Excerpts from “None, I think,” a poem by Lise Menn:
“This is a life different from anything I had imagined.
You are not here, you will never be here again.
There is no point in waiting for you.
You are, of course, everywhere,
In this house full of our lives together.
But all thoughts of you are recollections.
There is nothing more to anticipate.
Everything about you is back, back, in some past, dreamed or remembered.
I live in a strange, quiet place.”
These are fewer than half the lines of Lise Menn’s poem about life after her husband died. I recognize in them my own experience. I did not know how to imagine a life without my husband. I did not try. Despite the oncologist’s dire prognosis, Kent seemed to be doing okay. He was alive. I wanted to live with him while he was alive. Even now, I don’t know what I could have done to prepare for his death.
When Kent was first diagnosed with cancer 14 years ago, he found an estate attorney to make him a living trust. In the early weeks of this year Kent asked a lawyer friend for current recommendations so that I would have someone to help me administer the trust. Because of the trust no court had to get involved. That was Kent looking out for me.
Kent and I were together for 30 years. Kent was my only long term relationship. We met when I was 28. Back in my teens and twenties I was mostly alone. I didn’t have a series of boyfriends. I wanted one. I wanted a lover very much, and I felt terribly lonesome. I did make friends here and there, and I didn’t live a sexless life.

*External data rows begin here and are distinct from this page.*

-- ==== Sys2Proof/Laws/Tally.lean ====
section
/-! SUPPORT. The tally check of the array (R84): with T_r the sum of a row's mantissas, the tally column and the column adder form the
same integer, so that a mismatch comes from a fault alone. -/

namespace Sys2Proof.Machine

/-- The tallies of rows, from mantissas by column. -/
def tallies (n : Nat) (cols : List (List Int)) : List Int :=
  (List.range n).map (fun r => (cols.map (fun ws => ws.getD r 0)).sum)

theorem tallySum_zeros (xs : List Int) (n : Nat) : tallySum xs ((List.range n).map (fun _ => 0)) = 0 := by
  have h : ∀ (xs ts : List Int), (∀ t ∈ ts, t = 0) → tallySum xs ts = 0 := by
    intro xs
    induction xs with
    | nil => intro ts _; simp [tallySum]
    | cons x xs ih =>
      intro ts hz
      cases ts with
      | nil => simp [tallySum]
      | cons t ts =>
        have h0 := hz t (by simp)
        have := ih ts (fun u hu => hz u (by simp [hu]))
        simp [tallySum] at this ⊢
        simp [h0, this]
  exact h xs _ (by simp)

theorem tallySum_add (xs : List Int) (l : List Nat) (f g : Nat → Int) :
    tallySum xs (l.map (fun r => f r + g r)) = tallySum xs (l.map f) + tallySum xs (l.map g) := by
  induction l generalizing xs with
  | nil => simp [tallySum]
  | cons r l ih =>
    cases xs with
    | nil => simp [tallySum]
    | cons x xs =>
      have := ih xs
      simp only [tallySum, List.map_cons, List.zip_cons_cons, List.sum_cons] at this ⊢
      rw [this]
      ring

theorem range_map_getD (ws : List Int) : (List.range ws.length).map (fun r => ws.getD r 0) = ws := by
  refine List.ext_getElem (by simp) (fun i h _ => ?_)
  have hi : i < ws.length := by simpa using h
  simp [hi]

/-- R84: the sum of x_r × T_r is the sum over the columns of the unscaled column sums. -/
theorem tallySum_eq_columnSum (xs : List Int) (cols : List (List Int)) (h : ∀ ws ∈ cols, ws.length = xs.length) :
    tallySum xs (tallies xs.length cols) = columnSum xs cols := by
  induction cols with
  | nil => simpa [tallies, columnSum] using tallySum_zeros xs xs.length
  | cons ws cols ih =>
    have hw : (List.range xs.length).map (fun r => ws.getD r 0) = ws := by
      rw [← h ws (by simp)]; exact range_map_getD ws
    have hc := ih (fun u hu => h u (by simp [hu]))
    simp only [tallies, List.map_cons, List.sum_cons] at hc ⊢
    rw [tallySum_add, hw, hc]
    simp [columnSum, tallySum]

/-- So the P6's comparison holds of what the cells compute. -/
theorem tallyHolds_of_sums (xs : List Int) (cols : List (List Int)) (h : ∀ ws ∈ cols, ws.length = xs.length) :
    tallyHolds xs (tallies xs.length cols) cols = true := by
  simp [tallyHolds, tallySum_eq_columnSum xs cols h]

end Sys2Proof.Machine
end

But I didn’t get the intimacy I yearned for. Not until Kent.
I’d been going to a board games night at the LGBT community center in Berkeley. The people there were nice enough, but I wasn’t spending time with them beyond the games. (I was surprised when I’d hear others laughing about going sailing together or some other outing.) When Kent showed up he was taken with me right away. Six years older, he was close to my age. He displayed a sharp wit and I liked looking at him. Kent had had boyfriends before me. I don’t know how long he was with any of them, but I got the feeling he was the marrying kind. Relationships break up. I think my longest was three months, but if you add up all the time he and I were actually together it was more like two weeks.
Kent liked to tell a story about how we met. We were playing Trivia Pursuit. We may even have been on the same team, and this question came up: “In the 1980 election who was the dream team?” Kent was bowled over when I knew the answer. Some politicos thought it would be amazing to have presidential candidate Ronald Reagan choose ex-Pres Gerald Ford as his running mate. That would be a dream team! I was fourteen at the time, but I was paying enough attention to politics that I picked up this tidbit. It didn’t seem to me a president would want as his VP a former president. You want the vice president (and everybody else) to be clear on who’s in charge. Ronald Reagan had the same thought, I guess.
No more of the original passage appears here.